Image: Citadelle Laferrière
Aruna9news.com – Liburan di Citadelle Laferrière berubah menjadi tragedi setelah sedikitnya 30 orang dilaporkan tewas akibat insiden desak-desakan. Peristiwa memilukan ini terjadi pada Sabtu di benteng yang menjadi salah satu simbol sejarah dan kebanggaan nasional Haiti tersebut, Benteng yang dibangun pada awal abad ke-19 oleh Henri Christophe ini terletak di puncak Gunung Bonnet à l’Evêque, sekitar 900 meter di atas permukaan laut, di wilayah Milot. Situs yang juga berstatus Warisan Dunia UNESCO ini saat kejadian tengah dipadati pengunjung, termasuk rombongan pelajar yang sedang berwisata.
Kepala Perlindungan Sipil Departemen Nord, Jean Henri Petit, menjelaskan bahwa insiden terjadi di area pintu masuk benteng. Kondisi semakin memburuk karena hujan turun saat itu, memicu kepanikan dan memperparah desakan di antara para pengunjung.

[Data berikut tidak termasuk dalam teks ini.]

-- ==== Sys2Proof/Certificates/Slice0/Obligations.lean ====
section
/-! DEFINITION. The statements for the provers, and the tables of instructions of one shape that they
range over. Results are stated in integers and natural numbers, not in the model's own operations. -/

namespace Sys2Proof.Claims

open Sys2Proof.Machine Sys2Proof.Safety

/-! ### Values -/

/-- 1 when the comparison holds, else 0 (R130). -/
def truth (p : Prop) [Decidable p] : Word := if p then 1#32 else 0#32

/-- `(a << n)[31:0]`. -/
def shiftLeft (a : Word) (n : Nat) : Word := BitVec.ofNat 32 (a.toNat * 2 ^ n)
/-- `a >> n`, zeros shifted in. -/
def shiftRight (a : Word) (n : Nat) : Word := BitVec.ofNat 32 (a.toNat / 2 ^ n)
/-- `(signed(a) >> n)[31:0]`: the floor of the quotient. -/
def shiftArith (a : Word) (n : Nat) : Word := BitVec.ofInt 32 (a.toInt / 2 ^ n)
/-- The low five bits of a word as a number. -/
def low5 (a : Word) : Nat := a.toNat % 32
/-- The number fits 32 signed bits. -/
abbrev fits (v : Int) : Prop := -2 ^ 31 ≤ v ∧ v < 2 ^ 31
/-- Byte `j` of a word, counted from the least significant. -/
def regByte (w : Word) (j : Nat) : Byte := BitVec.ofNat 8 (w.toNat / 256 ^ j)

/-! ### Scalar instructions -/

/-- Instructions with three 5-bit operand fields. -/
abbrev Form3 := BitVec 5 → BitVec 5 → BitVec 5 → Instr

/-- Destination, first and second operand, with the value written (R123, R125 to R131, R135 to R137). -/
def threeRegister : List (Form3 × (Word → Word → Word)) :=
  [(Instr.addu, fun a b => BitVec.ofNat 32 (a.toNat + b.toNat)),
   (Instr.subu, fun a b => BitVec.ofInt 32 (a.toInt - b.toInt)),
   (Instr.and, fun a b => a &&& b),
   (Instr.or, fun a b => a ||| b),
   (Instr.xor, fun a b => a ^^^ b),
   (Instr.nor, fun a b => ~~~(a ||| b)),
   (Instr.slt, fun a b => truth (a.toInt < b.toInt)),
   (Instr.sltu, fun a b => truth (a.toNat < b.toNat)),
   (Instr.sllv, fun a b => shiftLeft a (low5 b)),
   (Instr.srlv, fun a b => shiftRight a (low5 b)),
   (Instr.srav, fun a b => shiftArith a (low5 b))]

/-- Instructions with a destination, a source register and an immediate, with the value written (R139 to
R144). -/
def immediates : List ((Reg → Reg → BitVec 16 → Instr) × (Word → BitVec 16 → Word)) :=
  [(Instr.addiu, fun a i => BitVec.ofInt 32 (a.toInt + i.toInt)),
   (Instr.slti, fun a i => truth (a.toInt < i.toInt)),
   (Instr.sltiu, fun a i => truth (a.toNat < (BitVec.ofInt 32 i.toInt).toNat)),
   (Instr.andi, fun a i => a &&& BitVec.ofNat 32 i.toNat),
   (Instr.ori, fun a i => a ||| BitVec.ofNat 32 i.toNat),
   (Instr.xori, fun a i => a ^^^ BitVec.ofNat 32 i.toNat)]

/-- Instructions with a data register, an offset and a base register. -/
abbrev FormMem := Reg → BitVec 16 → Reg → Instr

/-- The scalar loads with their size in bytes, and whether they sign-extend (R163 to R167). -/
def scalarLoads : List (FormMem × Nat × Bool) :=
  [(Instr.lb, 1, true), (Instr.lbu, 1, false), (Instr.lh, 2, true), (Instr.lhu, 2, false),
   (Instr.lw, 4, true)]

/-- The scalar stores with their size in bytes (R170 to R172). -/
def scalarStores : List (FormMem × Nat) := [(Instr.sb, 1), (Instr.sh, 2), (Instr.sw, 4)]

/-- The value of `n` bytes at `a` widened to 32 bits (R66). -/
def loaded (s : State) (a : Word) (n : Nat) (signed : Bool) : Word :=
  BitVec.ofInt 32 (if signed then signedAt s a n else (unsignedAt s a n : Int))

Perdana Menteri Haiti, Alix Didier Fils-Aimé, menyampaikan duka mendalam atas kejadian tersebut. Ia juga mengungkapkan belasungkawa kepada keluarga korban serta menyatakan solidaritas nasional di tengah suasana berkabung, terutama mengingat banyaknya pelajar yang berada di lokasi saat tragedi terjadi, Otoritas setempat menyebut jumlah korban jiwa masih berpotensi bertambah seiring proses evakuasi dan pendataan yang terus berlangsung. Namun hingga kini, rincian lengkap mengenai identitas korban belum disampaikan secara resmi.
Tragedi ini terjadi di tengah situasi Haiti yang masih dilanda berbagai krisis, termasuk kekerasan geng dan ketidakstabilan keamanan. Dalam beberapa tahun terakhir, negara tersebut juga menghadapi berbagai bencana besar, mulai dari ledakan tangki bahan bakar pada 2024, insiden serupa pada 2021, hingga gempa bumi pada tahun yang sama yang menewaskan ribuan orang.